YOUR INSTRUCTIONS >> Take from the records below each line that holds "retire".

MATERIAL FOR THE TASK >>

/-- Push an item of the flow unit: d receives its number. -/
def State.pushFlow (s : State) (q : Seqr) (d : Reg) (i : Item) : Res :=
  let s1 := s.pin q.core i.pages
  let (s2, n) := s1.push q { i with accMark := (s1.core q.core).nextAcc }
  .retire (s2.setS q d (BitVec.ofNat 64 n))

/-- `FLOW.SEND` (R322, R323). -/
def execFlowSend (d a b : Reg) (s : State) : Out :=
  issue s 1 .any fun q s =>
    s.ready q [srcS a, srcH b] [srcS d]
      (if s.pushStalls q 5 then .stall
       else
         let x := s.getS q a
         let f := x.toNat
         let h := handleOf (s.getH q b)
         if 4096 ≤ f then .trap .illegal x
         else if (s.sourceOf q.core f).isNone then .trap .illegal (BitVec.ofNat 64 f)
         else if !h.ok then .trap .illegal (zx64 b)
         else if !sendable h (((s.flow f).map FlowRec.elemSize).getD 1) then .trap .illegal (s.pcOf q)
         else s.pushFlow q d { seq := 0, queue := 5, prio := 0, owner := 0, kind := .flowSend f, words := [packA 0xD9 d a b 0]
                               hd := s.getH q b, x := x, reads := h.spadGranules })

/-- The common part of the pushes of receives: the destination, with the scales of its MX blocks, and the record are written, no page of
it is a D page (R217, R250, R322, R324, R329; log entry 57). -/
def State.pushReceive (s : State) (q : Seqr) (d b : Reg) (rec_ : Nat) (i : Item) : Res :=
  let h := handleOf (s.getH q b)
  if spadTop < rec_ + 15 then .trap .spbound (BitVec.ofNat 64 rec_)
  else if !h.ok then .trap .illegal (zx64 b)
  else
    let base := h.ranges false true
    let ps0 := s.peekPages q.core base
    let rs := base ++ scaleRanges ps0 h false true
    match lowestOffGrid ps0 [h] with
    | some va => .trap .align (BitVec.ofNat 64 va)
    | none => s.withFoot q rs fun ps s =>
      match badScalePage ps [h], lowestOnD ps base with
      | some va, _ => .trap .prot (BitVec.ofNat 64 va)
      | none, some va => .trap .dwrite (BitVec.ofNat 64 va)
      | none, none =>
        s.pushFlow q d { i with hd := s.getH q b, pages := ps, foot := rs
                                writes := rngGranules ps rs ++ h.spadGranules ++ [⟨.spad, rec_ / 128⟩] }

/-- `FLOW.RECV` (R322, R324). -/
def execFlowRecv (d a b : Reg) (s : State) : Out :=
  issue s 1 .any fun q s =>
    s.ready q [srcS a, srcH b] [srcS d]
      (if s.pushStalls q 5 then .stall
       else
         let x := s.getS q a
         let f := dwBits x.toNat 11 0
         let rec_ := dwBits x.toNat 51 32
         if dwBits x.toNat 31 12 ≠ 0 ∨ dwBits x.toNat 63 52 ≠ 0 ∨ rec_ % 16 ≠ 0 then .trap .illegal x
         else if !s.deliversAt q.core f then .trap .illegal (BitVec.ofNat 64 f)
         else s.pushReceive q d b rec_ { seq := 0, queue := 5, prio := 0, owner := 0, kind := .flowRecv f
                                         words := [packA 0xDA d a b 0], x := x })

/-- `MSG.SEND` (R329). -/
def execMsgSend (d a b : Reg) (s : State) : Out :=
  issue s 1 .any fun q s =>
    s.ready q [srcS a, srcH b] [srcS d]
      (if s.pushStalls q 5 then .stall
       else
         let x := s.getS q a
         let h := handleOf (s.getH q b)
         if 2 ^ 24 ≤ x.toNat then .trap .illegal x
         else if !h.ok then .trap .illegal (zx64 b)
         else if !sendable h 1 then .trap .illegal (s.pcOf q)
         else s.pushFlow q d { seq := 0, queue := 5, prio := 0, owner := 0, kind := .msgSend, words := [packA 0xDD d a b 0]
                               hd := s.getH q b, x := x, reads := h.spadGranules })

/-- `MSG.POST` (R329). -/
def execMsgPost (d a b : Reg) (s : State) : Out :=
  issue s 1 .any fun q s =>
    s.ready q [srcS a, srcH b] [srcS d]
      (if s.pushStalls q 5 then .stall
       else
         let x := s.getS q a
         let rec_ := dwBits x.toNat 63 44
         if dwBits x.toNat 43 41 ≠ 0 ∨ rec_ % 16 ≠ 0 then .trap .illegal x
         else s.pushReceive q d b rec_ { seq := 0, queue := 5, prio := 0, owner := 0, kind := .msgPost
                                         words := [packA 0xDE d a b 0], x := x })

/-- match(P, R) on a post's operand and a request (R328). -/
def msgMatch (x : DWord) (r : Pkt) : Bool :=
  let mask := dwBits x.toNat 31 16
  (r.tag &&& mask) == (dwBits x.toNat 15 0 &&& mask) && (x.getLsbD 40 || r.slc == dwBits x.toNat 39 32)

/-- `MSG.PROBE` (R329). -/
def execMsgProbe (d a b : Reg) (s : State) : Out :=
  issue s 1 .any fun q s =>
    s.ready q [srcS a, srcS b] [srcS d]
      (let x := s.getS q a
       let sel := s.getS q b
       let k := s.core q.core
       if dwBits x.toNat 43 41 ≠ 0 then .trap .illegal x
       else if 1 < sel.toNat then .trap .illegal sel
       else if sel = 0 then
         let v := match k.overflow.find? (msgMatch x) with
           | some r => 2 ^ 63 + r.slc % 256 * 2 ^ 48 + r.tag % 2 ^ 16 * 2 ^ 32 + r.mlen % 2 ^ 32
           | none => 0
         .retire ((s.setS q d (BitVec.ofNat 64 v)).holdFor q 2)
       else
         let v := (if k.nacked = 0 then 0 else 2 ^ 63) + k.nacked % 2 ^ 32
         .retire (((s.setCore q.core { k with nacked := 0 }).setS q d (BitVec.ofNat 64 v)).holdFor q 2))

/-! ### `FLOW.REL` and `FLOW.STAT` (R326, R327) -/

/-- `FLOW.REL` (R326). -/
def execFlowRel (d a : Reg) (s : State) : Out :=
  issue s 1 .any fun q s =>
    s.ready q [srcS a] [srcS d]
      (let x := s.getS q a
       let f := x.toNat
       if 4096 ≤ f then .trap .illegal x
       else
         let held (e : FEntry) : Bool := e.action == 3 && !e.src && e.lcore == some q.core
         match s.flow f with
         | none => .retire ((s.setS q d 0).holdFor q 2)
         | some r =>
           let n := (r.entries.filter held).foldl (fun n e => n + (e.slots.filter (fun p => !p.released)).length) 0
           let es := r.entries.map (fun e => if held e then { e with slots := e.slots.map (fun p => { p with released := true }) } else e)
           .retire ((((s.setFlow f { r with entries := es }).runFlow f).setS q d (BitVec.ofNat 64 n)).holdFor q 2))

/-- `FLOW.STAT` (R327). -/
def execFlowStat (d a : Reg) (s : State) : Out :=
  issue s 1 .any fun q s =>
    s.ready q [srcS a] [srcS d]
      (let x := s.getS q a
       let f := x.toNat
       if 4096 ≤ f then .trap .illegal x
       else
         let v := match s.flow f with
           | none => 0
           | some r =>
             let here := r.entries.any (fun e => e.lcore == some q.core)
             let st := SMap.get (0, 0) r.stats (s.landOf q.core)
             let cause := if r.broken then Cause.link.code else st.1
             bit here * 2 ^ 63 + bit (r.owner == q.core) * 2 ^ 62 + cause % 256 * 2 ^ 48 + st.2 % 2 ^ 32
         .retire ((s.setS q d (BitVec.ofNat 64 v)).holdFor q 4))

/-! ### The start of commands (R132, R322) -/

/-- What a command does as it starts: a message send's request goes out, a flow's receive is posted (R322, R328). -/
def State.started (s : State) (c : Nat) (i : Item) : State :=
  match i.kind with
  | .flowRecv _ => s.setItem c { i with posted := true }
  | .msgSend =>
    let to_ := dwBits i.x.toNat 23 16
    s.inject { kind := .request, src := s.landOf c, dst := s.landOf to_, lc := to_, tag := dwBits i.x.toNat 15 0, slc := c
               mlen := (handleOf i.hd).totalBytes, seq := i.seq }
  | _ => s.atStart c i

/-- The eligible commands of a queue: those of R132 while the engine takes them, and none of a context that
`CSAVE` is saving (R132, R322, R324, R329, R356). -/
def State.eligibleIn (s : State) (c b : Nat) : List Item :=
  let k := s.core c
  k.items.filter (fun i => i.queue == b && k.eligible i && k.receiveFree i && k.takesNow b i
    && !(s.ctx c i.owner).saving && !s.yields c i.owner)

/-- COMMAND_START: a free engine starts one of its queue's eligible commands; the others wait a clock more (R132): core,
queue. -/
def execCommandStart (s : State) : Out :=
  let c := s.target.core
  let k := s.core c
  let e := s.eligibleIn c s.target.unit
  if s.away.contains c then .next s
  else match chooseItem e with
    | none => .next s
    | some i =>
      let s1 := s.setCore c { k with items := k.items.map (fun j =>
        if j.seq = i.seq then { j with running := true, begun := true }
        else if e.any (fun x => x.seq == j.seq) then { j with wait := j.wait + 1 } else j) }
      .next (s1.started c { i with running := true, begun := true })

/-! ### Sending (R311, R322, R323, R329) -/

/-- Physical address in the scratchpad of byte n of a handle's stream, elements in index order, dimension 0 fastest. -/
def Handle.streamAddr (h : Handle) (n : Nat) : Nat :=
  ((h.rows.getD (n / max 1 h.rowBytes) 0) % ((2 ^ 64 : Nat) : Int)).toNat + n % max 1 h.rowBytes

WRITTEN ANSWER >>
  .retire (s2.setS q d (BitVec.ofNat 64 n))
         .retire ((s.setS q d (BitVec.ofNat 64 v)).holdFor q 2)
         .retire (((s.setCore q.core { k with nacked := 0 }).setS q d (BitVec.ofNat 64 v)).holdFor q 2))
         | none => .retire ((s.setS q d 0).holdFor q 2)
           .retire ((((s.setFlow f { r with entries := es }).runFlow f).setS q d (BitVec.ofNat 64 n)).holdFor q 2))
         .retire ((s.setS q d (BitVec.ofNat 64 v)).holdFor q 4))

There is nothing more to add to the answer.